1. 29

  2. 20

    This is a good article but it seems to me that it totally ignores the security implications of leaving old code in place because it works for your use case.

    If your application is such that the machine it’s running on isn’t internet connected then hey, good on you, but how many of us can actually say that?

    1. 8

      It’s a milter. I don’t think the author can actually say that.

    2. 19

      My milter implementation has been completely stable since written in Python 2 in 2011. Now I have to destabilize it because people are taking Python 2 away.

      (I do not have tests. Tests would require another milter implementation that was known to be correct.)

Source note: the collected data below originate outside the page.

/-- R188, R189, R245: an interval without a sink is counted, and the first one is recorded with the task and an event; SEQ_RESUME lets the
named halted sequencers run again, and those in the images of a core that has no task (log entry 59, the model's choice). The numbers of
error-log kinds are the model's choice (log entry 52). -/
def Parts.WatchdogAndResume : Prop :=
  ∀ (s : State) (k : Nat) (v : Word),
    let interval := bits (rdReg s (.wdgCfg k)) 0 32 * 65536
    (countRuns s k = true → (core s k).sink + interval ≤ s.clk → k < 128 → ∃ t, exec (.watchdogExpiry k) s = .next t ∧
      bits (rdReg t (.wdgSts k)) 32 16 = min 65535 (bits (rdReg s (.wdgSts k)) 32 16 + 1) ∧ (core t k).sink = s.clk ∧ bit (rdReg t (.wdgSts k)) 63 = true ∧
      (bit (rdReg s (.wdgSts k)) 63 = true → bits (rdReg t (.wdgSts k)) 0 32 = bits (rdReg s (.wdgSts k)) 0 32 ∧ t.errLog = s.errLog) ∧
      (bit (rdReg s (.wdgSts k)) 63 = false → bits (rdReg t (.wdgSts k)) 0 32 = ((taskidOf s k).getD 0).toNat ∧
        t.errLog = s.errLog ++ [⟨105, k, s.clk, [rdReg t (.wdgSts k)]⟩])) ∧
    ((∀ x ∈ (core s k).seqs, x.2.st = .running → standsStill s k x.1 = true) → exec (.watchdogExpiry k) s = .next s) ∧
    (countRuns s k = false ∨ s.clk < (core s k).sink + interval → exec (.watchdogExpiry k) s = .next s) ∧
    (7 ≤ s.bringup →
      let go (l : FMap Seq) : FMap Seq := l.map fun (n, x) => (n, if bit v n = true ∧ x.st = .halted then { x with st := .running } else x)
      ∃ t, exec (.seqResumeWrite k v) s = .next t ∧ bytesStay s t ∧ t.dev = s.dev ∧ (∀ j, j ≠ k → core t j = core s j) ∧
      (core t k).seqs = go (core s k).seqs ∧
      t.saves = if (core s k).task.isSome then s.saves else s.saves.map fun x =>
        if x.core = k then { x with img := { x.img with seqs := go x.img.seqs } } else x)

/-- R330, R331: EN of a context needs a placement map that names distinct cores in service; it goes only once no task or enabled queue of
the context stands; STOP stops its queues with cause 6, GO starts those again. What STOP does to each queue is the model's reading (log
entry 27). -/
def Parts.ContextControl : Prop :=
  ∀ (s : State) (x : Nat) (v : Word), 7 ≤ s.bringup → x < 16 →
    let c := rdReg s (.ctxCfg x)
    (bit c 63 = false → bit v 63 = true → bit v 60 = false → bit v 61 = false → ∃ t, exec (.ctxCfgEnSet x v) s = .next t ∧
      bits (rdReg t (.ctxCfg x)) 0 8 = bits v 0 8 ∧ bit (rdReg t (.ctxCfg x)) 63 = pmapOk s x (bits v 0 8) ∧
      (pmapOk s x (bits v 0 8) = false → bit (rdReg t (.ctxCfg x)) 62 = true) ∧ otherRegsStay s t [.ctxCfg x] ∧ bytesStay s t) ∧
    (bit c 63 = true → bit v 63 = false → bit v 60 = false → bit v 61 = false → ∃ t, exec (.ctxCfgEnClear x v) s = .next t ∧
      bit (rdReg t (.ctxCfg x)) 63 = ctxBusy s x ∧ (ctxBusy s x = true → bit (rdReg t (.ctxCfg x)) 62 = true) ∧
      otherRegsStay s t [.ctxCfg x] ∧ bytesStay s t) ∧
    (bit v 61 = true → bit v 60 = false → bit c 63 = bit v 63 → bits v 0 8 = bits c 0 8 → ∃ t, exec (.ctxCfgStop x v) s = .next t ∧ x ∈ t.ctxStop ∧
      ∀ q < 64, queueCtx s q = x → bit (rdReg s (.qCfg q)) 63 = true → stopped t q = true ∧
        (stopped s q = false → bits (rdReg t (.qSts q)) 56 4 = 6)) ∧
    (bit v 60 = true → bit v 61 = false → bit c 63 = bit v 63 → bits v 0 8 = bits c 0 8 → thmState s = 0 → emergOf s x = [] →
      ∃ t, exec (.ctxCfgGo x v) s = .next t ∧ x ∉ t.ctxStop ∧ bytesStay s t ∧
      ∀ q < 64, queueCtx s q = x → bits (rdReg s (.qSts q)) 56 4 = 6 → stopped t q = false) ∧
    (bit v 60 = true → bit v 61 = false → bit c 63 = bit v 63 → bits v 0 8 = bits c 0 8 → thmState s ≠ 0 → ∃ t, exec (.ctxCfgGo x v) s = .next t ∧
      t.ctxStop = s.ctxStop ∧ bit (rdReg t (.ctxCfg x)) 62 = true)

/-! ## Queues, packets, nodes, events (R65, R66, R332-R345) -/

/-- R335: a packet without a completion signal leaves its queue when it is done, its queue looks for the next one, and its completion event is
logged where it asked for one; other packets stay. -/
def Parts.PacketsComplete : Prop :=
  ∀ (s : State) (q pk : Nat) (out : BitVec 7) (p : Pkt), pktOf s q pk = some p → p.word 7 = 0 →
    let t := donePkt s q pk out
    pktOf t q pk = none ∧ (∀ j, j ≠ pk → pktOf t q j = pktOf s q j) ∧ (∀ r, r ≠ q → mget {} t.queues r = mget {} s.queues r) ∧
    t.net.getLast? = some (.queueNotify q) ∧ t.errLog = s.errLog ++ (if bit (p.word 0) 3 then
      [⟨103, q, s.clk, [setBits (setBits (p.word 0) 0 1 0) 56 8 (p.out ||| out).toNat]⟩] else [])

      Sounds like the Python 3 tests have a completely stable Python 2 implementation to be tested against.

      1. 4

        My thought exactly.

        He can test against live input samples. And some randomly generated ones / edge cases which he should have done anyways.

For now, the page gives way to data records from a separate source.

/-- Engine 0 with a rule at 0x2000, an intake at 0x10000 and a table of one block at 0x3080; a lane group of a channel may be under repair. -/
def sctl (rule : Nat) (g : FMap LaneGrp) : State :=
  { wr (wb sys [(0x2000, [rule])]) [(.peRule 0, 0x2000), (.peIntk 0, 0x10001), (.peBtab 0, 0x80000000000C2)] with grps := g }
def ven : Word := 0x8000000000000006
theorem peAsked_sctl (rule : Nat) (g : FMap LaneGrp) : peAsked (sctl rule g) ven = peBegun (sctl rule g) ven :=
  cpAsk_id ⟨⟨rfl, rfl⟩, rfl⟩ _ _

theorem wit_ParameterEngines_Control :
    (let s := sctl 0x2000 []
     7 ≤ s.bringup ∧ 15 < 16 ∧ bit (rdReg s (.peCfg 0)) 63 = false ∧ bit ven 63 = true ∧ bit ven 62 = false ∧ bits (rdReg s (.peRule 0)) 0 56 = 0x2000 ∧
      bits (rdReg s (.peBtab 0)) 0 50 * 64 = 0x3080 ∧ bits (rdReg s (.peBtab 0)) 51 13 = 1 ∧ bits ven 52 4 = 0 ∧ bits ven 0 32 = 6) ∧
    errs (loadRule (peAsked (sctl 0x00101 []) ven) 0 0x2000) (some 5) = true ∧
    errs (loadRule (peAsked (sctl 0x2000 [(0, { st := .pending })]) ven) 0 0x2000) none = true ∧
    (let s := peAsked (sctl 0x2000 [(2, { st := .pending })]) ven; errs (readBlocks s 0 0 6 0x3080 (List.range 1)) none = true ∧
      gives (loadRule s 0 0x2000) [0x00, 0x20] = true ∧ intakeOk s 0 = true) ∧
    (∀ x ∈ [0x2000, 0x00101], noLoss (peBegun (sctl x []) ven)) ∧
    (bit (rdReg (spe []) (.peCfg 0)) 63 = true ∧ bit (0 : Word) 63 = false ∧ (mget {} (spe []).pes 0).pushes = []) ∧
    (let h : Nat × OrdContrib := (0, { pcon 1 6 with src := .peer 2 7 }); ∃ pod n, h.2.src = .peer pod n) := by
  simp only [peAsked_sctl]
  exact ⟨by decide +kernel, by decide +kernel, by decide +kernel, by decide +kernel,
    fun x hx => noLoss_of (by revert x hx; decide +kernel), by decide +kernel, ⟨2, 7, rfl⟩⟩

theorem wit_ParameterEngines_Enable :
    (let s := peAsked (sctl 0x2000 []) ven
     gives (loadRule s 0 0x2000) [0x00, 0x20] = true ∧ intakeOk s 0 = true ∧
       gives (readBlocks s 0 0 6 0x3080 (List.range 1)) [(0, { step := 6, saved := 6 })] = true) ∧
    (let s := peBegun (wr (sctl 0x2000 []) [(.peIntk 0, 0xC000000001)]) ven
     cpAsk s 0 (wordVas 0x2000 2048 ++ wordVas 0x3080 64) = s ∧ intakeOk s 0 = false ∧ gives (loadRule s 0 0x2000) [0x00, 0x20] = true) := by
  simp only [peAsked_sctl]
  exact ⟨by decide +kernel, cpAsk_id (by decide +kernel) _ _, by decide +kernel, by decide +kernel⟩

theorem wit_ParameterEngines_Contributions :
    (∀ g ∈ [[], [1]], intakeAt (mget {} (spe g).pes 0) ((pcon 0 6).key - (intakeWin (spe g) 0).1) = some (0, blk0 g, 0) ∧ (blk0 g).valid = true ∧
      0 = (pcon 0 6).tag.toNat % 2 ∧ (pcon 0 6).data.length = (blk0 g).nelem ∧ (pcon 0 6).ncon = (blk0 g).ncon ∧ pgState (spe g) = 2) ∧
    ((6 + 2 ^ 16 - 6 % 2 ^ 16) % 2 ^ 16 = 0 ∧ (5 + 2 ^ 16 - 6 % 2 ^ 16) % 2 ^ 16 = 0xFFFF ∧ (8 + 2 ^ 16 - 6 % 2 ^ 16) % 2 ^ 16 = 2) ∧
    (pcon 0 6).rank ∉ (blk0 [1]).got 0 ∧ (pcon 1 6).rank ∈ (blk0 [1]).got 0 ∧ (blk0 []).held = [] ∧
    intakeAt (mget {} (spe []).pes 0) 4 = none ∧ (pcon 0 6).data.length ≠ 63 ∧
    (let x := blk0 []; let o := pcon 0 6
     let words := o.data.mapIdx fun i y => (((intakeWin (spe []) 0).1 + x.intoff + 4 * 0 * x.nelem) / 4 + i, y)
     let s1 := setBlock (spe []) 0 0 { x.setGot 0 (x.got 0 ++ [o.rank]) with since := (spe []).clk, held := [(0, o)] }
     (combineAll (spe []) 0 o .none words).isSome = true ∧ o.rank = 0 ∧ (pcon 1 6).rank ≠ 0 ∧
       heldBytes s1 (0 / 2) ≤ 4 * 2 ^ 20 ∧ (combineAll s1 1 o .none words).map (fun r => decide (r.1.pes = s1.pes)) = some true ∧
       (let hold (s : State) : State := { s with moves := [{ q := 1, pk := 1, ctx := 0, va := 0, oldPa := (intakeWin (spe []) 0).1, newPa := 0x300000, size := 0x10000, leafPa := 0, leaf := 0 }] }
        (combineAll (hold s1) 1 o .none words).isNone = true)) := by decide +kernel

/-- A block so large that one contribution held fills the room for them. -/
def bigx : PeBlk := { nelem := 2 ^ 20 + 1, ncon := 2, valid := true, step := 6 }
def bigo (l : List (W32 × Bool)) : OrdContrib := { pcon 1 6 with data := l }
def sbig : State := { spe [] with pes := [(0, { blocks := [(0, bigx)] })] }
theorem heldBytes_sbig (l : List (W32 × Bool)) :
    heldBytes (setBlock sbig 0 0 { bigx.setGot 0 [1] with since := sbig.clk, held := [(0, bigo l)] }) 0 = 4 * l.length := by
  have h : sbig.ordKeys = [] := by decide +kernel
  have e : ∀ x, (setBlock sbig 0 0 x).ordKeys = [] ∧ (setBlock sbig 0 0 x).pes = [(0, { blocks := [(0, x)] })] := fun x => ⟨h, rfl⟩
  unfold heldBytes
  rw [(e _).1, (e _).2]
  simp [bigo]
theorem wit_ParameterEngines_Contributions_NoRoom :
    (∀ l, intakeAt (mget {} sbig.pes 0) ((bigo l).key - (intakeWin sbig 0).1) = some (0, bigx, 0) ∧ (bigo l).rank = 1) ∧
    ∃ l, (bigo l).data.length = bigx.nelem ∧
      4 * 2 ^ 20 < heldBytes (setBlock sbig 0 0 { bigx.setGot 0 [1] with since := sbig.clk, held := [(0, bigo l)] }) 0 := by
  refine ⟨fun l => ⟨?_, rfl⟩, List.replicate (2 ^ 20 + 1) (1, false), ?_, ?_⟩
  · show intakeAt (mget {} sbig.pes 0) ((pcon 1 6).key - (intakeWin sbig 0).1) = _
    decide +kernel
  · exact List.length_replicate
  · rw [heldBytes_sbig, List.length_replicate]; decide

theorem wit_ParameterEngines_Timeout :
    (let x := peBlock (spe [1]) 0 0; let tmo := bits (rdReg (spe [1]) (.peCfg 0)) 32 16 * 65536
     tmo ≠ 0 ∧ x.valid = true ∧ x.got (x.step % 2) ≠ [] ∧ (x.got (x.step % 2)).length < x.ncon ∧ x.since + tmo ≤ (spe [1]).clk ∧
       (spe [1]).clk < 99999999 + tmo) ∧ (peBlock (spe []) 0 0).got 0 = [] ∧ (peBlock (spe [0, 1]) 0 0).ncon ≤ ((peBlock (spe [0, 1]) 0 0).got 0).length := by
  decide +kernel

/-- Engine 0 on in a state of the group, with the rule of one empty STOP bundle, and a block of two elements whose step 6 has both contributions. -/
def sstep (st : Nat) : State :=
  { wr sys [(.pgSts, BitVec.ofNat 64 (st * 2 ^ 60)), (.peCfg 0, 0x8000000000000000), (.peIntk 0, 0x10001)] with
    pes := [(0, { rule := [0x00, 0x20],
                  blocks := [(0, { blk0 [0, 1] with nelem := 2, master := 0x60000, mom := 0x61000, hyp := 0x62000 })] })] }
/-- The state in which its step is applied, with what it reads behind it, and what its rule writes. -/
def peFolded (st : Nat) : State := foldTurns (sendPushes (sstep st) 0) 0 0
def peSeen (s : State) : State :=
  let x := peBlock s 0 0
  let w0 := ((intakeWin s 0).1 + x.intoff + 4 * (x.step % 2) * x.nelem) / 4
  let grads := (List.range x.nelem).map fun i => w0 + i
  cpTouch (grads.foldl ownAsk (touchReads s grads)) (bits (rdReg s (.peCfg 0)) 52 4)
    (vaWords x.master x.nelem ++ vaWords x.mom (2 * x.nelem) ++ vaWords x.hyp 8)
def peOut (s : State) (i : PeIn) : List (Nat × Lane) :=
  let out := ((chunksOf 16 i.es).mapIdx fun k es =>
    ruleRun (ruleBundles (mget {} s.pes 0).rule) 0 false (16 * k) (peBlock s 0 0).step i.hyp es).flatMap (·.1)
  List.zip i.dst (out.map (·.a) ++ out.map (·.b) ++ out.map (·.c))

/-- The same with masters in the protected area, the first of which cannot be read: its write ends the round. -/
def sprot : State :=
  let s := { wr sys (memb ++ area ++ [(.pgCfg, gcfg true), (.pgSts, 0x2000000000000000), (.peCfg 0, 0x8000000000000000), (.peIntk 0, 0x10001)]) with
    bad := [(0x400000, true)]
    pes := [(0, { rule := [0x00, 0x20],
                  blocks := [(0, { blk0 [0, 1] with nelem := 2, master := 0x1000000, mom := 0x1001000, hyp := 0x62000 })] })] }
  foldTurns (sendPushes s 0) 0 0

theorem wit_ParameterEngines_Steps_Ended :
    (let x := peBlock sprot 0 0
     bit (rdReg sprot (.peCfg 0)) 63 = true ∧ x.valid = true ∧ x.full (x.step % 2) = true ∧ pgState sprot = 2 ∧ peWriting sprot 0 = false) ∧
    okIs (stepInputs sprot 0 (peBlock sprot 0 0)) (fun i => pgState (pePut (peSeen sprot) 0 (peOut sprot i)) = 6) = true := by decide +kernel

theorem wit_ParameterEngines_Steps :
    (∀ st ∈ [2, 3], let s := foldTurns (sendPushes (sstep st) 0) 0 0; let x := peBlock s 0 0
     bit (rdReg s (.peCfg 0)) 63 = true ∧ x.valid = true ∧ x.full (x.step % 2) = true ∧ pgState s = st ∧ peWriting s 0 = false) ∧
    okIs (stepInputs (peFolded 2) 0 (peBlock (peFolded 2) 0 0)) (fun i => i.parts.isEmpty &&
      (let seen := peSeen (peFolded 2); let ws := peOut (peFolded 2) i; let u := pePut seen 0 ws
       decide (bit (rdReg seen .evqCfg) 63 = false ∧ (ws.map (·.1)).Nodup ∧ pgState seen = 2 ∧ pgState u = 2 ∧ ws.length = 6) &&
       (List.range 6).all (fun n =>
         let w := (ws.getD n (0, {})).1; let z := (ws.getD n (0, {})).2; let v := pePut seen 0 (ws.take n)
         decide ((hostBack v w) = some v ∧ intakeOf v (4 * w) = none ∧ pgState v = 2) && (match homePerform v ⟨w, 15, z.v, z.p, .write, .pe 0⟩ with
           | .done _ 0 0 => true
           | _ => false)) &&
       (List.range 2).all (fun j =>
         let w := ((intakeWin u 0).1 + (peBlock (peFolded 2) 0 0).intoff + 4 * 0 * 2) / 4 + j
         decide (intakeWin u 0 = intakeWin (peFolded 2) 0 ∧ pokeReady u w = true) && foundIs (homeFind u w) (memWord u w)))) = true ∧
    okIs (stepInputs (busyWord (sstep 2) 0x18000) 0 (peBlock (sstep 2) 0 0)) (fun _ => true) = false ∧
    (∃ y ∈ (peCommit (sstep 2)).pes, y.2.blocks ≠ []) ∧ (mlook (peAbort (sstep 2)).pes 0).isSome = true := by decide +kernel

/-- A push: the range of its entry in the module or at a peer, or denied; two elements to convert. -/
theorem wit_ParameterEngines_Pushes :
    isPeerPa 0x20000 = false ∧ isPeerPa 0x8010000020000 = true ∧ [((7 : Byte), false)] ≠ [] ∧
    (let out : List Lane := [⟨0x3F800000, false⟩, ⟨0x40000000, true⟩]; out[2 * 0]? = some ⟨0x3F800000, false⟩ ∧ out[2 * 0 + 1]? = some ⟨0x40000000, true⟩) := by
  decide +kernel

theorem wit_PowerHeatAndRetirement_Windows :
    (let s : State := { sys with clk := 64 * 5 + 3, winN := 4, lastW := 100 }
     s.clk / 64 - s.winN = 1 ∧ idleCore s = some 0 ∧ (s.cores.map fun c => c.2.esum).sum < s.lastW) ∧
    (let s : State := { sys with clk := 64 * 5 + 3, winN := 5 }; s.clk / 64 - s.winN = 0) ∧
    (let s : State := { sys with clk := 64 * 7, winN := 4 }; s.clk / 64 - s.winN = 3) ∧
    (idleCore (wr sys [(.thmSts, 0x2000000000000000)]) = none) ∧ (0 ≠ 1 ∧ bits (0x1FFFF : Word) 62 2 = 0) := by decide +kernel

theorem wit_PowerHeatAndRetirement_Power :
    127 < 128 ∧ (∀ n ∈ [0, 1, 2, 3], n % 8 = n) ∧ 4 ≤ 7 % 8 ∧ mlook [(3, ({ esum := 9 } : Core))] 3 = some { esum := 9 } := by decide

theorem wit_PowerHeatAndRetirement_Heat :
    thmState sys = 0 ∧ preparing (gs true 3 {}) = true ∧ thmState (gs true 3 {}) = 0 ∧
    (let s := { wr (stsk .running q0) [(.thmSts, 0x1000000000000000)] with emergClk := 1, clk := 48000000 }
     thmState s = 1 ∧ s.emergClk ≠ 0 ∧ s.emergClk - 1 + 43200000 ≤ s.clk ∧ s.emergClk - 1 + 48000000 ≤ s.clk ∧ mlook s.tasks 0 = some (tsk .running) ∧
       (tsk .running).ended = none) ∧ ¬ thmState sys = 1 ∧ thmState (wr sys [(.thmSts, 0x2000000000000000)]) = 2 ∧
    (let s := wr sys [(.thmSts, 0x3000000000000000)]; thmState s = 3 ∧ bit (rdReg s .evqCfg) 63 = false) ∧ 15 < 16 := by decide +kernel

        But of course, it is work. But if his current version really is rock solid, he could just continue running it with python 2 or buy red hat enterprise.

      2. 15

        Isn’t this a complaint about the lack of free support from distros? Am I misunderstanding?

        Perhaps a group of people would like to start a paid support service for Python 2?

        1. 8

          RHEL will be supporting a Python 2 interpreter until at least June of 2024. Potentially longer if they think there’s enough money in offering another “extended lifecycle” (which got RHEL 6 up to a whopping 14 years of total support from its initial release date).

          1. 2

            Alternately something can be “done” and never need to be touched again. Expiring toolchains breaks a lot of “done” code.

            1. 20

              In the current security landscape? Are you serious? No code is perfect. New flaws in old code are being found and exploited all the time.

              1. 1

                Obviously python is large enough to be a security problem, but take e.g. boltdb in the golang world. It doesn’t need more commits, unless golang shifts under it. I believe it’s possible to have code that’s useful and not a possible security problem.

                1. 15

                  I don’t understand where you’re coming from here. I’m not a Golang fan, but looking at the boltdb repo on github I see that it’s explicitly unmaintained.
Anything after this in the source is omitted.